Up to and including the line with "(r : NoticeRecord) (q", return every line from the start of the entries below exactly.

-------- THE DATA --------

/-! ### Notices (chapter 9) -/

/-- A raise is discarded, merged, made into a new record, or decided by R159, in that order; what gives way at a full queue is
recorded as a loss (R158, R159, R160). -/
def Obligations.RaisesMergeMakeOrGiveWay : Prop :=
  (∀ (kind : NoticeKind) (node : Option NodeAddr) (detail : Word) (now : Stamp) (q : NoticeQueue),
      q.mask.getLsbD kind.code = true → q.takeRaise kind node detail now = q) ∧
    (∀ (kind : NoticeKind) (node : Option NodeAddr) (detail : Word) (now : Stamp) (before after : List NoticeRecord)
      (r : NoticeRecord) (q : NoticeQueue), q.mask.getLsbD kind.code = false →
      q.ordinary = before ++ r :: after → r.flight = none → r.kind = kind → r.node = node →
      before.all (fun x => !(x.flight.isNone && x.kind == kind && x.node == node)) = true →
      q.takeRaise kind node detail now =
        { q with
          ordinary :=
            before ++ { r with detail := detail, last := now, repeats := min 255 (r.repeats + 1) } :: after }) ∧
    (∀ (kind : NoticeKind) (node : Option NodeAddr) (detail : Word) (now : Stamp) (q : NoticeQueue),
      q.mask.getLsbD kind.code = false →
      q.ordinary.all (fun x => !(x.flight.isNone && x.kind == kind && x.node == node)) = true →
      (q.ordinary.length < 24 →
          q.takeRaise kind node detail now =
            { q with
              ordinary :=
                q.ordinary ++
                  [{ kind := kind, node := node, detail := detail, first := now, last := now, repeats := 1
                     flight := none }] }) ∧
        (∀ worst, 24 ≤ q.ordinary.length → bottomUnsentKind q.ordinary = some worst → worst.code ≤ kind.code →
          q.takeRaise kind node detail now = q.recordLoss kind now) ∧
        (∀ (worst : NoticeKind) (before after : List NoticeRecord) (r : NoticeRecord), 24 ≤ q.ordinary.length →
          bottomUnsentKind q.ordinary = some worst → kind.code < worst.code →
          q.ordinary = before ++ r :: after → r.flight = none → r.kind = worst →
          after.all (fun x => !(x.flight.isNone && x.kind == worst)) = true →
          q.takeRaise kind node detail now =
            NoticeQueue.recordLoss worst now
              { q with
                ordinary :=
                  before ++ after ++
                    [{ kind := kind, node := node, detail := detail, first := now, last := now, repeats := 1
                       flight := none }] })) ∧
    (∀ (kind : NoticeKind) (now : Stamp) (q : NoticeQueue),
      (q.loss = none →
          q.recordLoss kind now =
            { q with
              loss :=
                some
                  { kind := .noticesLost, node := none, detail := BitVec.ofNat 16 kind.code, first := now, last := now
                    repeats := 1, flight := none } }) ∧
        (∀ r, q.loss = some r → r.flight = none →
          q.recordLoss kind now =
            { q with
              loss :=
                some
                  { r with
                    detail := BitVec.ofNat 16 kind.code, last := now, repeats := min 255 (r.repeats + 1) } }) ∧
        (∀ r, q.loss = some r → r.flight.isSome = true →
          q.recordLoss kind now =
            { q with
              heldLoss :=
                some
                  (match q.heldLoss with
                    | none => { count := 1, kind := kind, first := now, last := now }
                    | some h => { h with count := min 255 (h.count + 1), kind := kind, last := now }) }))

/-! ### Laws that every step keeps -/

/-- Every step keeps each port state with its transaction, its deadline, DROP_DE, the frame under transmission and IND_LINE
(R26, R29, R176). -/
def Obligations.EveryStepKeepsPortConsistent : Prop :=
  ∀ s u : State, PortConsistent s → step s = .next u → PortConsistent u

/-- Every step keeps the queues and lists empty while the port is JAMMED or ISOLATED (R17, R41, R45, R72). -/
def Obligations.EveryStepKeepsOutOfServicePortClear : Prop :=
  ∀ s u : State, NoClaimOutOfService s → step s = .next u → NoClaimOutOfService u

/-- Every step keeps the relay queues within 8 frames, the ordinary notice records within 24, the immediate part within 16
places, and the slots of NORMAL and BULK requests within 28 (R2, R90, R146, R148, R157). -/
def Obligations.EveryStepKeepsCapacities : Prop :=
  (∀ s u : State, QueuesWithinCapacity s → step s = .next u → QueuesWithinCapacity u) ∧
    (∀ s u : State, UrgentSlotsReserved s → step s = .next u → UrgentSlotsReserved u)
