-- ==== Sys2Proof/Laws/Commands.lean ====
section
/-! SUPPORT. What the owners of requests, Intake and the events keep: one lemma for each. -/

namespace Sys2Proof.Machine

/-! ### Owners of management requests -/

@[simp] theorem ownEditOpen_keeps (f : ManageFrame) (s : State) :
    (ownEditOpen f s).segment = s.segment ∧ (ownEditOpen f s).rate = s.rate ∧ (ownEditOpen f s).held = s.held ∧
    (ownEditOpen f s).time = s.time ∧ (ownEditOpen f s).pool = s.pool ∧ (ownEditOpen f s).engine = s.engine ∧
    (ownEditOpen f s).monitor = s.monitor ∧ (ownEditOpen f s).calendar = s.calendar ∧
    (ownEditOpen f s).notices = s.notices ∧ (ownEditOpen f s).pending = s.pending := by
  and_intros <;> (unfold ownEditOpen; (try dsimp only); repeat' (first | (simp; done) | split))

@[simp] theorem ownEditClose_keeps (f : ManageFrame) (s : State) :
    (ownEditClose f s).segment = s.segment ∧ (ownEditClose f s).rate = s.rate ∧ (ownEditClose f s).held = s.held ∧
    (ownEditClose f s).time = s.time ∧ (ownEditClose f s).pool = s.pool ∧ (ownEditClose f s).engine = s.engine ∧
    (ownEditClose f s).monitor = s.monitor ∧ (ownEditClose f s).calendar = s.calendar ∧
    (ownEditClose f s).notices = s.notices ∧ (ownEditClose f s).pending = s.pending := by
  and_intros <;> (unfold ownEditClose; (try dsimp only); repeat' (first | (simp; done) | split))

@[simp] theorem ownEntryWrite_keeps (f : ManageFrame) (s : State) :
    (ownEntryWrite f s).segment = s.segment ∧ (ownEntryWrite f s).rate = s.rate ∧
    (ownEntryWrite f s).held = s.held ∧ (ownEntryWrite f s).time = s.time ∧ (ownEntryWrite f s).pool = s.pool ∧
    (ownEntryWrite f s).engine = s.engine ∧ (ownEntryWrite f s).monitor = s.monitor ∧
    (ownEntryWrite f s).calendar = s.calendar ∧ (ownEntryWrite f s).notices = s.notices ∧
    (ownEntryWrite f s).pending = s.pending := by
  and_intros <;> (unfold ownEntryWrite; (try dsimp only); repeat' (first | (simp; done) | split))

@[simp] theorem ownEntryRead_keeps (f : ManageFrame) (s : State) :
    (ownEntryRead f s).segment = s.segment ∧ (ownEntryRead f s).rate = s.rate ∧ (ownEntryRead f s).held = s.held ∧
    (ownEntryRead f s).time = s.time ∧ (ownEntryRead f s).pool = s.pool ∧ (ownEntryRead f s).engine = s.engine ∧
    (ownEntryRead f s).monitor = s.monitor ∧ (ownEntryRead f s).calendar = s.calendar ∧
    (ownEntryRead f s).notices = s.notices ∧ (ownEntryRead f s).pending = s.pending := by
  and_intros <;> (unfold ownEntryRead; (try dsimp only); repeat' (first | (simp; done) | split))

@[simp] theorem ownCommit_keeps (f : ManageFrame) (s : State) :
    (ownCommit f s).segment = s.segment ∧ (ownCommit f s).rate = s.rate ∧ (ownCommit f s).held = s.held ∧
    (ownCommit f s).time = s.time ∧ (ownCommit f s).pool = s.pool ∧ (ownCommit f s).engine = s.engine ∧
    (ownCommit f s).monitor = s.monitor ∧ (ownCommit f s).calendar = s.calendar ∧
    (ownCommit f s).notices = s.notices ∧ (ownCommit f s).pending = s.pending := by
  and_intros <;> (unfold ownCommit; (try dsimp only); repeat' (first | (simp; done) | split))

@[simp] theorem answerNode_keeps (f : ManageFrame) (n : NodeIx) (status : Status) (s : State) :
    (answerNode f n status s).segment = s.segment ∧ (answerNode f n status s).rate = s.rate ∧
    (answerNode f n status s).held = s.held ∧ (answerNode f n status s).time = s.time ∧
    (answerNode f n status s).pool = s.pool ∧ (answerNode f n status s).engine = s.engine ∧
    (answerNode f n status s).monitor = s.monitor ∧ (answerNode f n status s).calendar = s.calendar ∧
    (answerNode f n status s).config = s.config ∧ (answerNode f n status s).notices = s.notices ∧
    (answerNode f n status s).pending = s.pending := by
  and_intros <;> (unfold answerNode; (try dsimp only); repeat' (first | (simp; done) | split))

@[simp] theorem ownNodeRead_keeps (f : ManageFrame) (s : State) :
    (ownNodeRead f s).segment = s.segment ∧ (ownNodeRead f s).rate = s.rate ∧ (ownNodeRead f s).held = s.held ∧
    (ownNodeRead f s).time = s.time ∧ (ownNodeRead f s).pool = s.pool ∧ (ownNodeRead f s).engine = s.engine ∧
    (ownNodeRead f s).monitor = s.monitor ∧ (ownNodeRead f s).calendar = s.calendar ∧
    (ownNodeRead f s).config = s.config ∧ (ownNodeRead f s).notices = s.notices ∧
    (ownNodeRead f s).pending = s.pending := by
  and_intros <;> (unfold ownNodeRead; (try dsimp only); repeat' (first | (simp; done) | split))

@[simp] theorem ownNodeEnable_keeps (f : ManageFrame) (s : State) :
    (ownNodeEnable f s).segment = s.segment ∧ (ownNodeEnable f s).rate = s.rate ∧
    (ownNodeEnable f s).held = s.held ∧ (ownNodeEnable f s).time = s.time ∧ (ownNodeEnable f s).pool = s.pool ∧
    (ownNodeEnable f s).engine = s.engine ∧ (ownNodeEnable f s).calendar = s.calendar ∧
    (ownNodeEnable f s).config = s.config ∧ (ownNodeEnable f s).notices = s.notices ∧
    (ownNodeEnable f s).pending = s.pending := by
  and_intros <;> (unfold ownNodeEnable; (try dsimp only); repeat' (first | (simp; done) | split))

@[simp] theorem disableNode_keeps (n : NodeIx) (s : State) :
    (disableNode n s).segment = s.segment ∧ (disableNode n s).rate = s.rate ∧ (disableNode n s).held = s.held ∧
    (disableNode n s).time = s.time ∧ (disableNode n s).engine = s.engine ∧ (disableNode n s).config = s.config ∧
    (disableNode n s).notices = s.notices ∧ (disableNode n s).pending = s.pending := by
  simp [disableNode]

@[simp] theorem ownNodeDisable_keeps (f : ManageFrame) (s : State) :
    (ownNodeDisable f s).segment = s.segment ∧ (ownNodeDisable f s).rate = s.rate ∧
    (ownNodeDisable f s).held = s.held ∧ (ownNodeDisable f s).time = s.time ∧
    (ownNodeDisable f s).engine = s.engine ∧ (ownNodeDisable f s).config = s.config ∧
    (ownNodeDisable f s).notices = s.notices ∧ (ownNodeDisable f s).pending = s.pending := by
  and_intros <;> (unfold ownNodeDisable; (try dsimp only); repeat' (first | (simp; done) | split))

@[simp] theorem reviveOffline_keeps (f : ManageFrame) (n : NodeIx) (s : State) :
    (reviveOffline f n s).segment = s.segment ∧ (reviveOffline f n s).rate = s.rate ∧
    (reviveOffline f n s).held = s.held ∧ (reviveOffline f n s).time = s.time ∧
    (reviveOffline f n s).config = s.config ∧ (reviveOffline f n s).notices = s.notices ∧
    (reviveOffline f n s).pending = s.pending := by
  and_intros <;> (unfold reviveOffline; (try dsimp only); repeat' (first | (simp; done) | split))

@[simp] theorem ownNodeRevive_keeps (f : ManageFrame) (s : State) :
    (ownNodeRevive f s).segment = s.segment ∧ (ownNodeRevive f s).rate = s.rate ∧
    (ownNodeRevive f s).held = s.held ∧ (ownNodeRevive f s).time = s.time ∧
    (ownNodeRevive f s).config = s.config ∧ (ownNodeRevive f s).notices = s.notices ∧
    (ownNodeRevive f s).pending = s.pending := by
  and_intros <;> (unfold ownNodeRevive; (try dsimp only); repeat' (first | (simp; done) | split))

--------

ANSWER SPACE =
/-! ### Notices (chapter 9) -/

/-- A raise is discarded, merged, made into a new record, or decided by R159, in that order; what gives way at a full queue is
recorded as a loss (R158, R159, R160). -/
def Obligations.RaisesMergeMakeOrGiveWay : Prop :=
  (∀ (kind : NoticeKind) (node : Option NodeAddr) (detail : Word) (now : Stamp) (q : NoticeQueue),
      q.mask.getLsbD kind.code = true → q.takeRaise kind node detail now = q) ∧
    (∀ (kind : NoticeKind) (node : Option NodeAddr) (detail : Word) (now : Stamp) (before after : List NoticeRecord)
      (r : NoticeRecord) (q : NoticeQueue), q.mask.getLsbD kind.code = false →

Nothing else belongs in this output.